"I don't know about that unfortunate dog, but I think you like to be stranded, Mr. Writer," Lupita said. Clearly the weather wasn't on her mind; that wasn't why she'd called.

  Sometimes, Lupita became convinced that people were watching the house on Cluny Drive; occasionally, they were. Shy fans, a few every year--mildly obsessed readers, just hoping to get a look at the author. Or lowlifes from the media, maybe--hoping to see what? (Another double shooting, perhaps.)

  Some sleazy Canadian magazine had published a map of where Toronto's celebrities lived; Danny's house on Cluny Drive had been included. Not often, but once a month or so, an autograph-seeker came to the door; Lupita shooed them away, as if they were beggars. "He gets paid to write books--not sign them!" the cleaning woman would say.

  Some half-wit in the media had actually written about Lupita: "The reclusive writer's live-in girlfriend appears to be a stout, Hispanic-looking person--an older woman with an extremely protective disposition." Lupita hadn't been amused; both the stout and the older grievously troubled her. (As for Lupita's disposition, she was more protective than ever.)

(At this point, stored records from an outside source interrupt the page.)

/-! ### clearGroups, acceptEngine -/

@[simp] theorem clearGroups_build (i : Instr) (s : State) :
    (clearGroups i s).build = s.build := by cases i <;> rfl
@[simp] theorem clearGroups_phase (i : Instr) (s : State) :
    (clearGroups i s).phase = s.phase := by cases i <;> rfl
@[simp] theorem clearGroups_pendCmd (i : Instr) (s : State) :
    (clearGroups i s).pendCmd = s.pendCmd := by cases i <;> rfl
@[simp] theorem clearGroups_ie (i : Instr) (s : State) :
    (clearGroups i s).ie = s.ie := by cases i <;> rfl
@[simp] theorem clearGroups_done (i : Instr) (s : State) :
    (clearGroups i s).done = s.done := by cases i <;> rfl
@[simp] theorem clearGroups_err (i : Instr) (s : State) :
    (clearGroups i s).err = s.err := by cases i <;> rfl
@[simp] theorem clearGroups_werr (i : Instr) (s : State) :
    (clearGroups i s).werr = s.werr := by cases i <;> rfl
@[simp] theorem clearGroups_contValid (i : Instr) (s : State) :
    (clearGroups i s).contValid = (if clearsCont i then false else s.contValid) := by cases i <;> rfl
@[simp] theorem clearGroups_keyValid (i : Instr) (s : State) :
    (clearGroups i s).keyValid = (if clearsKey i then false else s.keyValid) := by cases i <;> rfl
@[simp] theorem clearGroups_outValid (i : Instr) (s : State) :
    (clearGroups i s).outValid = false := by cases i <;> rfl
@[simp] theorem clearGroups_errCode (i : Instr) (s : State) :
    (clearGroups i s).errCode = s.errCode := by cases i <;> rfl
@[simp] theorem clearGroups_errInfo (i : Instr) (s : State) :
    (clearGroups i s).errInfo = s.errInfo := by cases i <;> rfl
@[simp] theorem clearGroups_inLen (i : Instr) (s : State) :
    (clearGroups i s).inLen = s.inLen := by cases i <;> rfl
@[simp] theorem clearGroups_passLen (i : Instr) (s : State) :
    (clearGroups i s).passLen = s.passLen := by cases i <;> rfl
@[simp] theorem clearGroups_decLen (i : Instr) (s : State) :
    (clearGroups i s).decLen = (if clearsCont i then 0 else s.decLen) := by cases i <;> rfl
@[simp] theorem clearGroups_ctLen (i : Instr) (s : State) :
    (clearGroups i s).ctLen = (if clearsCont i then 0 else s.ctLen) := by cases i <;> rfl
@[simp] theorem clearGroups_outLen (i : Instr) (s : State) :
    (clearGroups i s).outLen = 0 := by cases i <;> rfl
@[simp] theorem clearGroups_padVal (i : Instr) (s : State) :
    (clearGroups i s).padVal = 0 := by cases i <;> rfl
@[simp] theorem clearGroups_key (i : Instr) (s : State) :
    (clearGroups i s).key = (if clearsKey i then Vector.replicate 32 0 else s.key) := by cases i <;> rfl
@[simp] theorem clearGroups_inBuf (i : Instr) (s : State) :
    (clearGroups i s).inBuf = s.inBuf := by cases i <;> rfl
@[simp] theorem clearGroups_passBuf (i : Instr) (s : State) :
    (clearGroups i s).passBuf = s.passBuf := by cases i <;> rfl
@[simp] theorem clearGroups_decBuf (i : Instr) (s : State) :
    (clearGroups i s).decBuf = (if clearsCont i then [] else s.decBuf) := by cases i <;> rfl
@[simp] theorem clearGroups_outBuf (i : Instr) (s : State) :
    (clearGroups i s).outBuf = [] := by cases i <;> rfl
@[simp] theorem clearGroups_pending (i : Instr) (s : State) :
    (clearGroups i s).pending = s.pending := by cases i <;> rfl
@[simp] theorem clearGroups_reply (i : Instr) (s : State) :
    (clearGroups i s).reply = s.reply := by cases i <;> rfl
@[simp] theorem acceptEngine_build (i : Instr) (s : State) :
    (acceptEngine i s).build = s.build := by cases i <;> rfl
@[simp] theorem acceptEngine_phase (i : Instr) (s : State) :
    (acceptEngine i s).phase = .busy := by cases i <;> rfl
@[simp] theorem acceptEngine_pendCmd (i : Instr) (s : State) :
    (acceptEngine i s).pendCmd = encode i := by cases i <;> rfl
@[simp] theorem acceptEngine_ie (i : Instr) (s : State) :
    (acceptEngine i s).ie = s.ie := by cases i <;> rfl
@[simp] theorem acceptEngine_done (i : Instr) (s : State) :
    (acceptEngine i s).done = false := by cases i <;> rfl
@[simp] theorem acceptEngine_err (i : Instr) (s : State) :
    (acceptEngine i s).err = false := by cases i <;> rfl
@[simp] theorem acceptEngine_werr (i : Instr) (s : State) :
    (acceptEngine i s).werr = s.werr := by cases i <;> rfl
@[simp] theorem acceptEngine_contValid (i : Instr) (s : State) :
    (acceptEngine i s).contValid = (if clearsCont i then false else s.contValid) := by cases i <;> rfl
@[simp] theorem acceptEngine_keyValid (i : Instr) (s : State) :
    (acceptEngine i s).keyValid = (if clearsKey i then false else s.keyValid) := by cases i <;> rfl
@[simp] theorem acceptEngine_outValid (i : Instr) (s : State) :
    (acceptEngine i s).outValid = false := by cases i <;> rfl
@[simp] theorem acceptEngine_errCode (i : Instr) (s : State) :
    (acceptEngine i s).errCode = 0 := by cases i <;> rfl
@[simp] theorem acceptEngine_errInfo (i : Instr) (s : State) :
    (acceptEngine i s).errInfo = 0 := by cases i <;> rfl
@[simp] theorem acceptEngine_inLen (i : Instr) (s : State) :
    (acceptEngine i s).inLen = s.inLen := by cases i <;> rfl
@[simp] theorem acceptEngine_passLen (i : Instr) (s : State) :
    (acceptEngine i s).passLen = s.passLen := by cases i <;> rfl
@[simp] theorem acceptEngine_decLen (i : Instr) (s : State) :
    (acceptEngine i s).decLen = (if clearsCont i then 0 else s.decLen) := by cases i <;> rfl
@[simp] theorem acceptEngine_ctLen (i : Instr) (s : State) :
    (acceptEngine i s).ctLen = (if clearsCont i then 0 else s.ctLen) := by cases i <;> rfl
@[simp] theorem acceptEngine_outLen (i : Instr) (s : State) :
    (acceptEngine i s).outLen = 0 := by cases i <;> rfl
@[simp] theorem acceptEngine_padVal (i : Instr) (s : State) :
    (acceptEngine i s).padVal = 0 := by cases i <;> rfl
@[simp] theorem acceptEngine_key (i : Instr) (s : State) :
    (acceptEngine i s).key = (if clearsKey i then Vector.replicate 32 0 else s.key) := by cases i <;> rfl
@[simp] theorem acceptEngine_inBuf (i : Instr) (s : State) :
    (acceptEngine i s).inBuf = s.inBuf := by cases i <;> rfl
@[simp] theorem acceptEngine_passBuf (i : Instr) (s : State) :
    (acceptEngine i s).passBuf = s.passBuf := by cases i <;> rfl
@[simp] theorem acceptEngine_decBuf (i : Instr) (s : State) :
    (acceptEngine i s).decBuf = (if clearsCont i then [] else s.decBuf) := by cases i <;> rfl
@[simp] theorem acceptEngine_outBuf (i : Instr) (s : State) :
    (acceptEngine i s).outBuf = [] := by cases i <;> rfl
@[simp] theorem acceptEngine_pending (i : Instr) (s : State) :
    (acceptEngine i s).pending = s.pending := by cases i <;> rfl
@[simp] theorem acceptEngine_reply (i : Instr) (s : State) :
    (acceptEngine i s).reply = s.reply := by cases i <;> rfl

  "There's someone looking for you, Senor Writer," Lupita now told him on his cell phone. "I wouldn't go so far as to call her a stalker--not yet--but she is determined to find you, I can tell you that."

  "How determined?" Danny asked.

  "I wouldn't let her in!" Lupita exclaimed. "And I didn't tell her where you were, of course."

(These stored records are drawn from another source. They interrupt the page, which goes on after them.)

/-- Settles O24: neither what a read returns nor what a write does depends on a secret. -/
theorem hostTransactionsRevealNoSecret : Obligations.HostTransactionsRevealNoSecret := by
  unfold Obligations.HostTransactionsRevealNoSecret
  intro s k m e rest t t' hb hs hhost h h'
  have hs' : (setSecrets k m s).pending = e :: rest := hs
  cases e with
  | read a =>
    have hread : step (setSecrets k m s) = .next t' := h'
    rw [step_read hs] at h
    rw [step_read hs', readData_setSecrets hb] at hread
    cases h
    cases hread
    exact ⟨rfl, k, m, rfl⟩
  | write a v strb =>
    have hwrite : step (setSecrets k m s) = .next t' := h'
    rw [step_write hs] at h
    obtain ⟨k', m', ht⟩ := hostWrite_setSecrets h k m
    rw [step_write hs'] at hwrite
    cases ht.symm.trans hwrite
    exact ⟨rfl, k', m', rfl⟩
  | engine | reset => cases hhost

end Sys2Proof.Machine
end

section
/-! The host bus as spec/20_memory.md states it: every transaction completes (O8), register writes
act on merged and masked words (O15, O16), windows show their bytes (O17), a BUSY engine drops
writes (O20), and misaligned or unstrobed transactions do nothing (O13, O14). -/

namespace Sys2Proof.Machine

/-! ### Transactions without effect -/

/-- A misaligned transaction answers SLVERR (20_memory R83). -/
theorem busResp_of_misaligned {a : Offset} (ha : a.toNat % 4 ≠ 0) : busResp a = .slverr := by
  rw [busResp, aligned_eq, decide_eq_false ha]
  rfl

/-- A misaligned read returns 0 (20_memory R83). -/
theorem readData_misaligned (s : State) {a : Offset} (ha : a.toNat % 4 ≠ 0) :
    readData s a = 0 := by
  rw [readData, aligned_eq, decide_eq_false ha]
  rfl

/-- Settles O13: read and write at a misaligned offset leave the schedule's tail and the reply. -/
theorem misalignedTransactionDoesNothing : Obligations.MisalignedTransactionDoesNothing := by
  unfold Obligations.MisalignedTransactionDoesNothing
  intro s a v strb rest ha
  refine ⟨fun hs => ?_, fun hs => ?_⟩
  · rw [step_read hs, readData_misaligned s ha, busResp_of_misaligned ha]
  · rw [step_write hs, hostWrite_ineffective v (.inl ha), busResp_of_misaligned ha]

/-- Settles O14: an unstrobed write is ineffective, whatever its target. -/
theorem unstrobedWriteDoesNothing : Obligations.UnstrobedWriteDoesNothing := by
  unfold Obligations.UnstrobedWriteDoesNothing
  intro s a v rest hs
  rw [step_write hs, hostWrite_ineffective v (.inr rfl)]

/-! ### No lock-up -/

/-- The engine's turn completes: IDLE it does nothing, and BUSY the invariant gives PEND_CMD a
command the engine runs (44_pipeline_control R331). -/
theorem Inv.engineTurn_next {s : State} (h : Inv s) : ∃ t, engineTurn s = .next t := by
  cases hp : s.phase with
  | idle => exact ⟨s, engineTurn_idle hp⟩
  | busy =>
    obtain ⟨i, hc, hr, -⟩ := h.busy_cmd hp
    exact ⟨_, engineTurn_busy hp hc hr⟩

/-- Every event of a good state completes; only the engine's turn needs the invariant. -/
theorem Inv.runEvent_next {s : State} (h : Inv s) (e : Event) : ∃ t, runEvent e s = .next t := by
  cases e with
  | read a => exact ⟨_, rfl⟩
  | write a v strb => exact hostWrite_next a v strb _
  | engine => exact h.engineTurn_next
  | reset => exact ⟨_, rfl⟩

/-- A good state has a next state. -/
theorem Inv.step_next {s : State} (h : Inv s) : ∃ t, Machine.step s = .next t := by
  unfold Machine.step
  cases s.pending with
  | nil => exact h.engineTurn_next
  | cons e rest => exact (h.set_pending_reply rest s.reply).runEvent_next e

/-- Settles O8: a good state has a next state (`Inv.step_next`), which is good again
(`Inv.step`). -/
theorem noStepOfAGoodStateStops : Obligations.NoStepOfAGoodStateStops := by
  unfold Obligations.NoStepOfAGoodStateStops
  intro s h
  obtain ⟨t, ht⟩ := h.step_next
  exact ⟨t, ht, h.step (step_effect ht)⟩

/-! ### Register writes -/

/-- An aligned, strobed write to a target that is not DROPPABLE reaches it, BUSY or not. -/
theorem hostWrite_not_droppable {s : State} {a : Offset} {strb : Strobe} (v : Word)
    (ha : a.toNat % 4 = 0) (hs : strb ≠ 0) (hd : droppable s.build (target a) = false) :
    hostWrite a v strb s = writeTarget (target a) v strb s := by
  rw [hostWrite_strobed v ha hs, hd, Bool.and_false, if_neg Bool.false_ne_true]

/-- A CTRL write sets IE where lane 0 is strobed, in every phase (10_state R39, 20_memory R86). -/
theorem hostWrite_ctrl (s : State) (v : Word) {strb : Strobe} (hs : strb ≠ 0) :
    hostWrite 0x018 v strb s =
      .next { s with ie := if strb.getLsbD 0 then v.getLsbD 0 else s.ie } := by
  have hreach : hostWrite 0x018 v strb s =
      .next { s with ie := (merge (ctrlWord s) v strb).getLsbD 0 } :=
    hostWrite_not_droppable v rfl hs rfl
  rw [hreach, merge_getLsbD _ _ _ _ (by omega), ctrlWord_bit0]

/-- Settles O15: Merge by its lanes (`lane_merge`), and the three registers written with it. -/
theorem registerWritesMergeStrobedLanes : Obligations.RegisterWritesMergeStrobedLanes := by
  unfold Obligations.RegisterWritesMergeStrobedLanes
  refine ⟨lane_merge, fun s v strb hp hs => ⟨?_, ?_⟩, fun s v strb hs => ?_⟩
  · exact hostWrite_idle v hp rfl hs
  · exact hostWrite_idle v hp rfl hs
  · exact ⟨_, hostWrite_ctrl s v hs, rfl, (readData_reg _ .ctrl).trans (bitAt_zero _)⟩

/-- The lanes of a masked value. -/
theorem lane_mask (v : Word) (strb : Strobe) (k : Nat) (hk : k < 4) :
    lane (mask v strb) k = if strb.getLsbD k then lane v k else 0 := by
  have hzero : lane 0 k = 0 := BitVec.extractLsb'_zero
  rw [mask, lane_merge _ _ _ _ hk, hzero]

/-- A STATUS write clears DONE, ERR and WERR by the masked bits, in every phase (10_state R41). -/
theorem hostWrite_status (s : State) (v : Word) {strb : Strobe} (hs : strb ≠ 0) :
    hostWrite 0x020 v strb s = .next (writeOneToClear (mask v strb) s) :=
  hostWrite_not_droppable v rfl hs rfl

/-- Settles O16: Mask by its lanes and its bits, and the two registers written with it. -/
theorem commandAndStatusWritesActOnMaskedWord :
    Obligations.CommandAndStatusWritesActOnMaskedWord := by
  unfold Obligations.CommandAndStatusWritesActOnMaskedWord
  refine ⟨lane_mask, fun s v strb hp hs => ?_, fun s v strb hs => ?_⟩
  · exact hostWrite_idle v hp rfl hs
  · rw [hostWrite_status s v hs, writeOneToClear, mask_getLsbD _ _ 1 (by omega),
      mask_getLsbD _ _ 2 (by omega), mask_getLsbD _ _ 3 (by omega)]

/-! ### The windows' extents -/

/-- The offset of a window's first byte (10_state R32). -/
def Window.base : Window → Nat
  | .salt => 0x060
  | .iv => 0x080
  | .key => 0x090
  | .pass => 0x010000
  | .input => 0x100000
  | .dec => 0x200000
  | .out => 0x300000

/-- The bytes of a window (10_state R32). -/
def Window.size : Window → Nat
  | .salt => 32
  | .iv => 16
  | .key => 32
  | .pass => 0x10000
  | .input | .dec | .out => 0x100000

/-- An offset lies in a window exactly where the window's base and size say. -/
theorem windowAt_eq_some {n o : Nat} {w : Window} :
    windowAt n = some (w, o) ↔ n = w.base + o ∧ o < w.size := by
  unfold windowAt
  constructor
  · intro h
    split_ifs at h <;> cases h <;> simp only [Window.base, Window.size] <;> omega
  · rintro ⟨hn, hlt⟩
    obtain rfl : o = n - w.base := by omega
    cases w <;> simp only [Window.base, Window.size] at hn hlt ⊢
    all_goals
      repeat rw [if_neg (by omega)]
      rw [if_pos (by omega)]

  "Of course," Danny repeated. "What did she want?"

  "She wouldn't say--she's very haughty. She looks right through you--if looks could kill, as they say!--and she boldly hinted that she knew where you were. She was fishing for more information, I think, but I wouldn't take the bait," Lupita said, proudly.

  "Boldly hinted how?" Danny asked.

  "She was unnaturally informed," Lupita said. "She asked if you were up on that island you'd once lived on with the screenwriter! I said, ' What island?' Well, you should have seen how she looked at me then!"

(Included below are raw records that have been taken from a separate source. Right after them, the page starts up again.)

-- ==== Sys2Proof/Machine/Calendar.lean ====
section
/-! DEFINITION. Global time and each agent's view of it (18 R386, R387; log 1), and the maintenance calendar as it is read: slots, their
masks, the resources they take, and drain windows (18 R388-R396). -/

namespace Sys2Proof.Machine

/-! ### Global time -/

/-- Global time in ns (R386). -/
def State.ns (s : State) : Nat := s.now / 12

/-- Global time as the agents behind a cache read it, those of a slice behind its column core's: it never decreases (R387; log 1). -/
def State.gtime (s : State) (cache : Nat) : Word64 :=
  BitVec.ofNat 64 (max (SMap.get 0 s.seen cache) ((s.ns : Int) + SMap.get 0 s.skew cache).toNat)

/-- A cache's skew changes; what it could read before stays a lower bound of what it reads (R387). -/
def State.setSkew (s : State) (cache : Nat) (skew : Int) : State :=
  { s with skew := SMap.set 0 s.skew cache skew, seen := SMap.set 0 s.seen cache (s.gtime cache).toNat }

/-- Global time as a column's slice reads it. -/
def State.sliceTime (s : State) (col : Nat) : Word64 := s.gtime (5 * col + 4)

/-! ### Routes (16 R347) -/

/-- The route table's entry of a module (16 R347). -/
def State.routeEntry (s : State) (chip : Nat) : Nat :=
  s.homeNat (field (s.sysGet SysReg.pod 0) 47 11 * 2 ^ 11 + 2 * chip) 2

/-- The link that reaches a module, where its route is valid (16 R347). -/
def State.routeLink (s : State) (chip : Nat) : Option Nat :=
  let e := s.routeEntry chip
  if e / 2 ^ 15 % 2 = 1 then some (e % 32) else none

/-! ### Slots -/

/-- The active calendar (R388). -/
def State.slotPer (s : State) : Nat := field (s.sysGet SysReg.slotper 0) 19 0
def State.shortLen (s : State) : Nat := field (s.sysGet SysReg.slotlen 0) 15 0
def State.longEvery (s : State) : Nat := field (s.sysGet SysReg.longevery 0) 15 0
def State.longLen (s : State) : Nat := field (s.sysGet SysReg.longlen 0) 15 0
def State.horizon (s : State) : Nat := field (s.sysGet SysReg.horizon 0) 15 0

/-- Slot k begins (R390). -/
def State.slotStart (s : State) (k : Nat) : Nat := s.ca.anchor + k * s.slotPer

/-- Slot k is long (R390). -/
def State.slotLong (s : State) (k : Nat) : Bool := decide (s.longEvery ≠ 0 ∧ k % s.longEvery = 0)

/-- The nominal length of slot k (R390). -/
def State.slotNominal (s : State) (k : Nat) : Nat := if s.slotLong k then s.longLen else s.shortLen

/-- The extensions made of the slot in progress, or of the last one that ended (R396). -/
def State.slotSteps (s : State) (k : Nat) : Nat :=
  if s.ca.slot = some k then s.ca.extended
  else match s.ca.past with
    | some p => if p.1 = k then p.2 else 0
    | none => 0

/-- The end of slot k as it is known: the nominal end, and its extensions (R396, R398). -/
def State.slotEndAt (s : State) (k : Nat) : Nat := s.slotStart k + s.slotNominal k + 64 * s.slotSteps k

/-- The slot that a time lies in or comes before, by the active calendar. -/
def State.slotAfter (s : State) (t : Nat) : Nat :=
  let k := (t - s.ca.anchor) / max 1 s.slotPer
  if t < s.slotStart k + s.slotNominal k then k else k + 1

/-- Slot 0 of R398: the slot in progress, or else the next to start. -/
def State.slot0 (s : State) : Nat := s.ca.slot.getD (s.slotAfter s.ns)

/-- The slot that a view of global time lies in; with the drain horizon, the one in whose drain window it lies (R390). -/
def State.slotBy (s : State) (t hor : Nat) : Option Nat :=
  let k := (t + hor - s.ca.anchor) / max 1 s.slotPer
  if s.slotStart k ≤ t + hor ∧ t < s.slotEndAt k then some k else none

/-- The next slot to start, by a view of global time (12 R288). -/
def State.nextSlot (s : State) (t : Nat) : Nat :=
  if t < s.ca.anchor then 0 else (t - s.ca.anchor) / max 1 s.slotPer + 1

/-- The mask of slot k (R391). -/
def State.slotMask (s : State) (k : Nat) : Word64 :=
  let r := k % 32
  BitVec.ofNat 64 (if s.slotLong k then
    let l := k / s.longEvery
    0xFF + 2 ^ 8 * (l % 4) + 2 ^ 11 * r + 2 ^ 16 * (l % 32) + 2 ^ 22
  else 2 ^ (k % 4) + 2 ^ (4 + k % 2) + 2 ^ 6 + 2 ^ 11 * r)

/-! ### What a slot takes (R391) -/

/-- A mask takes the optical die of a link, which holds the flits it sends (R391). -/
def linkIn (m : Word64) (l : Nat) : Bool := m.getLsbD 7 && decide (l / 8 = field m 9 8)

/-- An address's resource is in a mask: a pseudo-channel quarter, a rank half, a weight-store stripe, or the optical die
whose links carry a peer's traffic (R391; 16 R347). -/
def State.affects (s : State) (m : Word64) (pa : Nat) : Bool :=
  if pa < 2 ^ 48 then
    match pa / 2 ^ 46 with
    | 0 => m.getLsbD (bitsOf pa 8 7)
    | 1 => m.getLsbD (4 + bitsOf pa 16 16)
    | 2 => m.getLsbD 6 && decide (bitsOf pa 28 24 = field m 15 11)
    | _ => false
  else if 2 ^ 50 ≤ pa ∧ pa < 2 ^ 60 then (s.routeLink ((pa - 2 ^ 50) / 2 ^ 48)).any (linkIn m)
  else false

/-- The masks that stand at a view of global time: of the slot it lies in, of the work carried into that, and of the piece of work done
outside slots that is under way (R391, R396). -/
def State.masksAt (s : State) (t : Nat) : List Word64 :=
  let k := s.slotBy t 0
  (k.map s.slotMask).toList ++ (if k.isSome ∧ k = s.ca.slot ∧ s.ca.carried = 2 then [s.ca.carryMask] else []) ++
    (if t < s.ca.pieceEnd then s.ca.outs.take 1 else [])

/-- Global time as the controller of an address, or the optical die that leads there, sees it (R390). -/
def State.viewAt (s : State) (pa : Nat) : Nat :=
  let col := if pa < 2 ^ 48 then homeOf pa else 16 * (((s.routeLink ((pa - 2 ^ 50) / 2 ^ 48)).getD 0) / 8)
  (s.sliceTime col).toNat

/-- A resource taken now, as its controller sees the time (R390, R391, R396). -/
def State.taken (s : State) (pa : Nat) : Bool := (s.masksAt (s.viewAt pa)).any fun m => s.affects m pa

/-- An agent that has begun to drain, by its own view, starts no transaction to a resource of the slot (R390, R393). -/
def State.draining (s : State) (cache pa : Nat) : Bool :=
  match s.slotBy (s.gtime cache).toNat s.horizon with
  | some k => s.affects (s.slotMask k) pa
  | none => false

/-- Global time as an optical die sees it (R390). -/
def State.dieTime (s : State) (die : Nat) : Nat := (s.sliceTime (16 * die)).toNat

/-- A link holds the flits it sends: its far end signals stop, or its die is under retune (R391; 16 R351). -/
def State.linkHeld (s : State) (l : Nat) : Bool :=
  (SMap.get Link.reset s.fa.links l).stopIn || (s.masksAt (s.dieTime (l / 8))).any fun m => linkIn m l

/-- A die's retune window is open (R392). -/
def State.retuning (s : State) (die : Nat) : Bool :=
  match s.slotBy (s.dieTime die) 0 with
  | some k => (s.slotMask k).getLsbD 7 && decide (field (s.slotMask k) 9 8 = die)
  | none => false

end Sys2Proof.Machine
end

  "As if she knew you were lying?" Danny asked.

  "Yes!" Lupita cried. "Maybe she's a witch!"

  But every Danny Angel fan knew that he'd lived with Charlotte Turner, and that they'd gone to Georgian Bay in the summer; it had even been written somewhere that the allegedly reclusive writer was spending his winters on a remote island in Lake Huron. (Well, it was "remote" in the winter, anyway.) For a Danny Angel reader, this was basically an intelligent guess; it hardly meant that the woman looking for the writer had witchlike powers.

  "What did this woman look like, Lupita?" Danny asked; he was tempted to ask the Mexican cleaning woman if she'd spotted a broom, or if the unnaturally informed woman had been attended by the smell of smoke or the crackling sound of a fire.

  "She was really scary-looking!" Lupita declared. "Big shoulders--like a man! She was hulking!"

  "Hulking," Danny repeated, reminding himself of his dad. (He was the cook's son, clearly--repetition was in his genes.)

  "She looked like she lived in a gym," Lupita explained. "You wouldn't want to mess with her, believe me."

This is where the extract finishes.